Она кинула куртку на спинку стула.
— Должно быть, что — то есть в сельской жизни, по чему ты скучаешь, иначе не устроил бы этот замечательный сад.
— Я люблю что — нибудь выращивать. Всегда любил. — Купер бросил шпинат в стальной дуршлаг. — Я начинал специализацию по растениеводству и почвоведению в Оклахомском университете, но потом обнаружил, что должен реально ходить на лекции. «Студент — атлет» — теперь это оксюморон. — Он потряс дуршлаг со шпинатом под струей воды. — Мне нравится ритм городской жизни, и как бы ни любил животных, выращивать их мне не по душе. Особенно свиней. — Купер вымыл пучок зелени и разложил на полотенце. — Не могу сосчитать, сколько раз эти ублюдки исхитрялись выбираться из своего загона и перерывать мой огород. Свиньи — единственные твари, которых я ненавижу.
Пайпер подумала о Хрюше.
— Поросята милашки!
— Верно.
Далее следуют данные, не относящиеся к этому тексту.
/-- R110: below 62 registers RT_ALARM emits `END(InsufficientData)` with the observed count and nothing else. The scan
position is the model's choice (log entry 7), and so is SCAN in one step (log entry 4). -/
def Obligations.RtAlarmNeedsFloor : Prop :=
  ∀ (s : State) (payload : List Byte), payload.length / 2 < 62 →
    exec (.rtAlarm payload) s = .next { s with
      pos := s.pos + payload.length, mode := .emitEnd, endStatus := .insufficientData
      endAux := BitVec.ofNat 16 (payload.length / 2)
      resp := s.resp ++ [.endTok .insufficientData 0#16 (BitVec.ofNat 16 (payload.length / 2)) 0#8] }

/-- R113: at the floor and above RT_ALARM completes for every payload, with the response of R113's pseudocode. The scan
position is the model's choice (log entry 7), and so is the whole response after one step (log entry 4). -/
def Obligations.RtAlarmGivesResponse : Prop :=
  ∀ (s : State) (payload : List Byte), 62 ≤ payload.length / 2 → s.nrec = 0#16 →
    exec (.rtAlarm payload) s = .next { s with
      pos := s.pos + payload.length, mode := .emitEnd, endStatus := .ok
      endAux := BitVec.ofNat 16 (payload.length / 2)
      nrec := BitVec.ofNat 16 ((rtAlarmResponse s.rom payload).length - 2)
      resp := s.resp ++ rtAlarmResponse s.rom payload }

/-- R111, R112, R114: RT_ALARM reads the alarm registers at payload bytes 116 to 123 and no other byte: two payloads of
one register count that agree there get the same response, and its ALARM_RAW carries those bytes. -/
def Obligations.RtAlarmReadsAlarmBytesOnly : Prop :=
  ∀ (s : State) (p q : List Byte), 62 ≤ p.length / 2 → p.length / 2 = q.length / 2 →
    (p.drop 116).take 8 = (q.drop 116).take 8 →
    ∃ t u rest, exec (.rtAlarm p) s = .next t ∧ exec (.rtAlarm q) s = .next u ∧ t.resp = u.resp ∧
      t.resp = s.resp ++ .alarmRaw (be16 (p.getD 116 0#8) (p.getD 117 0#8)) (be16 (p.getD 118 0#8) (p.getD 119 0#8))
        (be16 (p.getD 120 0#8) (p.getD 121 0#8)) (be16 (p.getD 122 0#8) (p.getD 123 0#8)) :: rest

/-- R109 with R113: RT_ALARM on a payload at the floor or above gives the same records as ALARM on its payload bytes
116 to 123, between an ALARM_RAW and its `END`. -/
def Obligations.RtAlarmAgreesWithAlarm : Prop :=
  ∀ (s : State) (payload : List Byte), 62 ≤ payload.length / 2 → s.nrec = 0#16 →
    ∃ t u v1 v2 v3 v4 recs e e', exec (.rtAlarm payload) s = .next t ∧ exec (.alarm ((payload.drop 116).take 8)) s = .next u ∧
      t.resp = s.resp ++ [.alarmRaw v1 v2 v3 v4] ++ recs ++ [e] ∧ u.resp = s.resp ++ recs ++ [e'] ∧
      (∀ tok ∈ recs, ∃ r b c w, tok = .alarmRec r b c w) ∧ t.nrec = u.nrec ∧ e.isEnd = true ∧ e'.isEnd = true

/-! ### What holds of every instruction -/

/-- R19: the flags of every `END` are 0 or 1, and 1 exactly for an RT_ALARM whose payload has exactly 62 registers. The
`END` of a request that selects no operation has flags 0 too. -/
def Obligations.TruncWarnIsExact : Prop :=
  (∀ (i : Instr) (s t : State), s.Fresh → exec i s = .next t →
    ∀ st c a f, Token.endTok st c a f ∈ t.resp →
      (f = 0#8 ∨ f = 1#8) ∧ (f = 1#8 ↔ ∃ payload, i = .rtAlarm payload ∧ payload.length / 2 = 62)) ∧
  (∀ (e : RequestError) (s : State), s.Fresh →
    ∀ st c a f, Token.endTok st c a f ∈ (s.rejectRequest e).resp → f = 0#8)

/-- R58: the response of every request ends in exactly one `END`; a wire-frame row emits none. That the response is whole
after one step is the model's choice (log entry 4). -/
def Obligations.OneEndPerRequest : Prop :=
  ∀ (i : Instr) (s : State), s.Fresh → ∃ t, exec i s = .next t ∧
    (i.isRequest = true → t.mode = .emitEnd ∧ endsOnce t.resp) ∧
    (i.isRequest = false → t.mode = s.mode ∧ ∃ tok, t.resp = [tok] ∧ tok.isEnd = false)

/-- R20, R35, R49: no instruction writes the request buffer, the ROM, the request's header fields or anything of the
host's, and no earlier token of the response is changed. That an instruction leaves `out` alone is the model's choice
(log entry 4): its tokens reach `out` in EMIT_END. -/
def Obligations.ExecLeavesTheRest : Prop :=
  ∀ (i : Instr) (s t : State), exec i s = .next t →
    t.op = s.op ∧ t.hdrBad = s.hdrBad ∧ t.dbuf = s.dbuf ∧ t.nrecv = s.nrecv ∧ t.ovf = s.ovf ∧ t.out = s.out ∧
    t.rom = s.rom ∧ t.host = s.host ∧ t.delivered = s.delivered ∧ s.resp <+: t.resp ∧
    (∀ a, memRead t.dbuf a = memRead s.dbuf a) ∧
    ((∀ buf, i ≠ .extract buf) → t.detPhase = s.detPhase ∧ t.detPend = s.detPend ∧ t.cand = s.cand) ∧
    (i.isRequest = false → t.pos = s.pos ∧ t.nrec = s.nrec ∧ t.endStatus = s.endStatus ∧ t.endAux = s.endAux)

/-! ### Encodings -/

/-- Every well-formed instruction, of all seven rows, is what its encoding decodes to, with every operand byte. -/
def Obligations.DecodeEncodeRoundTrip : Prop :=
  ∀ i : Instr, i.wellFormed = true → decodeIn i.space (encode i) = some i

/-- Bytes have at most one reading in each place: what they decode to encodes to them, belongs to that place, and is
well formed, but for an ALARM of the wrong length, which the operation itself rejects (R57). -/
def Obligations.EncodeDecodeRoundTrip : Prop :=
  ∀ (space : Space) (bytes : List Byte) (i : Instr), decodeIn space bytes = some i →
    encode i = bytes ∧ i.space = space ∧
      (i.wellFormed = true ∨ ∃ data, i = .alarm data ∧ data.length ≠ 8)

/-- R55, R66, R67: a header byte selects an operation exactly when bits [7:2] are zero, and each of the four values
selects its own. -/
def Obligations.HeaderByteSelectsOperation : Prop :=
  ∀ (h : Byte) (data : List Byte), data.length ≤ Config.bufMax →
    (4 ≤ h.toNat → decodeRequest h data = .error .reservedHeader) ∧
    (h = 0x00#8 → decodeRequest h data = .ok (.extract data)) ∧
    (h = 0x01#8 → decodeRequest h data = .ok (.unpack data)) ∧
    (h = 0x02#8 → decodeRequest h data = .ok (.alarm data)) ∧
    (h = 0x03#8 → decodeRequest h data = .ok (.rtAlarm data))

/-- A few words written out from R51, R53 and R55 decode to the instructions they stand for. -/
def Obligations.WrittenWordsDecode : Prop :=
  decodeIn .request [0b00000000#8, 0xD2#8, 0x03#8, 0x52#8] = some (.extract [0xD2#8, 0x03#8, 0x52#8]) ∧
  decodeIn .request [0b00000001#8, 0x12#8, 0x34#8] = some (.unpack [0x12#8, 0x34#8]) ∧
  decodeIn .request [0b00000010#8, 0x80#8, 0#8, 0#8, 0#8, 0#8, 0#8, 0#8, 0#8] =
    some (.alarm [0x80#8, 0#8, 0#8, 0#8, 0#8, 0#8, 0#8, 0#8]) ∧
  decodeIn .request [0b00000011#8] = some (.rtAlarm []) ∧
  decodeIn .request [0b00000100#8] = none ∧
  decodeIn .frame [0b11010010#8, 0b00000011#8, 0b01010010#8, 0x10#8, 0xAA#8, 0xBB#8] =
    some (.frameCfg [0x10#8, 0xAA#8, 0xBB#8]) ∧
  decodeIn .frame [0b11010010#8, 0b00000011#8, 0b01111100#8, 0x10#8, 0xAA#8, 0xBB#8] =
    some (.frameRt [0x10#8, 0xAA#8, 0xBB#8]) ∧
  decodeIn .frame [0b11010010#8, 0b00000011#8, 0b10011001#8] = some (.frameUnknown 0x99#8 [])

/-- R58 to R62: every legal token, serialized in front of any bytes, is read back whole, with those bytes left. -/
def Obligations.TokensReadBack : Prop :=
  ∀ (t : Token) (behind : List Byte), t.legal = true → readToken (t.bytes ++ behind) = some (t, behind)

/-- R58 to R62, R39, R53, R116: the bytes of each token: its tag, then its fields in order, 16-bit fields with the high
byte first; and the codes of the seven statuses and the two kinds. -/
def Obligations.TokensAreLaidOut : Prop :=
  let hi := fun (v : Reg16) => BitVec.ofNat 8 (v.toNat / 256)
  let lo := fun (v : Reg16) => BitVec.ofNat 8 (v.toNat % 256)
  (∀ idx cmd kind plen payload x y, (Token.frame idx cmd kind plen payload x y).bytes =
    [0x01, hi idx, lo idx, cmd, FrameKind.code kind, hi plen, lo plen] ++ payload ++ [x, y]) ∧
  (∀ idx st cmd clen, (Token.candErr idx st cmd clen).bytes =
    [0x02, hi idx, lo idx, Status.code st, cmd, hi clen, lo clen]) ∧
  (∀ idx v, (Token.reg idx v).bytes = [0x03, hi idx, lo idx, hi v, lo v]) ∧
  (∀ v1 v2 v3 v4, (Token.alarmRaw v1 v2 v3 v4).bytes =
    [0x04, hi v1, lo v1, hi v2, lo v2, hi v3, lo v3, hi v4, lo v4]) ∧
  (∀ r b c m, (Token.alarmRec r b c m).bytes = [0x05, r, b, c, hi m, lo m]) ∧
  (∀ st c a f, (Token.endTok st c a f).bytes = [0x0F, Status.code st, hi c, lo c, hi a, lo a, f]) ∧
  [Status.ok, .noFramesFound, .emptyPayload, .unknownCommand, .insufficientData, .badRequest, .overflow].map
    Status.code = [0, 1, 2, 3, 4, 5, 6] ∧
  [FrameKind.cfg, .rt].map FrameKind.code = [0x00, 0x01]

/-! ### The response channel -/

/-- R24, R25: in EMIT_END with `out` empty, the block moves the oldest token of the response to `out`; behind the last
one, the `END`, it is in IDLE. So it does whatever the host does but a reset: no move, a byte it sends, a token it waits
for, a wait, which the step consumes. That every token of the response leaves in EMIT_END, not `END` alone, is the
model's choice (log entry 4); that nothing else changes on the way back to IDLE is its reading (log entry 8). -/
def Obligations.EmitMovesOldestToken : Prop :=
  ∀ (s : State) (t : Token) (ts : List Token), s.mode = .emitEnd → s.out = none → s.resp = t :: ts →
    (s.host.head? ≠ some .wait → s.host.head? ≠ some .reset →
      step s = .next { s with out := some t, resp := ts, mode := if ts = [] then .idle else .emitEnd }) ∧
    (∀ ms, s.host = .wait :: ms →
      step s = .next { s with out := some t, resp := ts, mode := if ts = [] then .idle else .emitEnd, host := ms })

/-- R25: the host's consumption of a token empties `out` and delivers that token, in every phase, and changes nothing
else. -/
def Obligations.TakeDeliversToken : Prop :=
  ∀ (s : State) (t : Token) (ms : List HostMove), s.out = some t → s.host = .take :: ms →
    step s = .next { s with out := none, delivered := s.delivered ++ [t], host := ms }

/-- R25, R135, R141: while `out` is full, nothing changes in EMIT_END, whether the host has stopped or sends before it
drains; and a host that has stopped, or waits for a token, holds the block in IDLE and LOAD. A wait only passes. The
state is held, not final. That a full `out` holds a sent header in IDLE too is the model's choice (log entry 5). -/
def Obligations.BlockHoldsForHost : Prop :=
  ∀ s : State,
    (∀ t, s.out = some t → s.mode = .emitEnd → s.host = [] → step s = .next s) ∧
    (∀ t x ms, s.out = some t → s.mode = .emitEnd ∨ s.mode = .idle → s.host = .send x :: ms → step s = .next s) ∧
    (s.mode = .idle ∨ s.mode = .load → s.host = [] → step s = .next s) ∧
    (∀ ms, s.out = none → s.mode = .idle ∨ s.mode = .load → s.host = .take :: ms → step s = .next s) ∧
    (∀ ms, s.mode = .idle ∨ s.mode = .load ∨ s.mode = .emitEnd ∧ s.out ≠ none → s.host = .wait :: ms →
      step s = .next { s with host := ms })

/-- R25: no token of a response is lost or reordered. Every step but a reset keeps what has been produced and only adds
behind it, and what the host has consumed stays. -/
def Obligations.TokensAreNeverLost : Prop :=
  ∀ s t : State, s.Inv → step s = .next t → s.host.head? ≠ some .reset →
    s.produced <+: t.produced ∧ s.delivered <+: t.delivered

/-- R134: the block leaves IDLE only by a header the host sends. That it takes one only with `out` empty is the model's
choice (log entry 5). -/
def Obligations.OnlyHeaderLeavesIdle : Prop :=
  ∀ s t : State, step s = .next t → s.mode = .idle → t.mode ≠ .idle →
    ∃ x ms, s.host = .send x :: ms ∧ s.out = none ∧ t = { s with host := ms }.acceptHeader x

/-! ### The whole machine -/

/-- R22, R49: no step changes the ROM, a reset included. -/
def Obligations.RomIsNeverWritten : Prop :=
  ∀ s t : State, step s = .next t → t.rom = s.rom

/-- The invariant holds after reset. What `State.Inv` says of IDLE and EMIT_END and of a bad request's buffer rests on the
model's choices (log entries 4, 5, 6 and 8). -/
def Obligations.ResetMeetsInvariant : Prop := State.reset.Inv

/-- Every step keeps the invariant, from every state that meets it. What `State.Inv` says of IDLE and EMIT_END and of a
bad request's buffer rests on the model's choices (log entries 4, 5, 6 and 8). -/
def Obligations.StepKeepsInvariant : Prop :=
  ∀ s t : State, s.Inv → step s = .next t → t.Inv

/-- R34, R104, R117: from every state that meets the invariant the step answers a next state. No read is out of range,
no status stops the block, and no instruction is refused. -/
def Obligations.NoStepStops : Prop :=
  ∀ s : State, s.Inv → ∃ t, step s = .next t

/-- R14, R46, R135: a host that submits a request in a quiet state and consumes its tokens gets exactly the response the
pure functions give to the request's bytes and the ROM, and the block is quiet again, after a bounded number of
steps. The number counts the model's steps (log entry 4); the host's moves are a list of the model (log entry 3). -/
def Obligations.RequestGetsItsResponse : Prop :=
  ∀ (s : State) (h : Byte) (data : List Byte) (rest : List HostMove), s.quiet →
    s.host = submit s.rom h data ++ rest →
    ∃ t, run (data.length + 2 + 2 * (requestResponse s.rom h data).length) s = .next t ∧ t.quiet ∧
      t.delivered = s.delivered ++ requestResponse s.rom h data ∧ t.host = rest ∧ t.rom = s.rom

/-- R15, R29: nothing of earlier requests can be seen. From two quiet states with the same ROM and the same host moves to
come, whatever else they hold, any number of steps delivers the same tokens. -/
def Obligations.HistoryIsInvisible : Prop :=
  ∀ s t : State, s.Inv → t.Inv → s.quiet → t.quiet → s.rom = t.rom → s.host = t.host →
    ∀ k, ∃ s' t' d, run k s = .next s' ∧ run k t = .next t' ∧
      s'.delivered = s.delivered ++ d ∧ t'.delivered = t.delivered ++ d
end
Ты с одним спишь.
— Я не сплю…
Купер оглянулся на нее через плечо.
— Посмотрел бы, какими милашками ты бы их посчитала, городская девчонка, будь тебе шесть лет, а там двухсотфунтовые хряки пристают к тебе, когда входишь в загон. Стоит раз поскользнуться, и станешь обедом. Они сжирают все подряд.
— Ну, мы их едим, так что…
— Я не утверждаю, что в этом нет какого — то божьего суда, но дети и свиньи несовместимы. — Он вытащил кухонный нож. — Мне до сих кошмары снятся.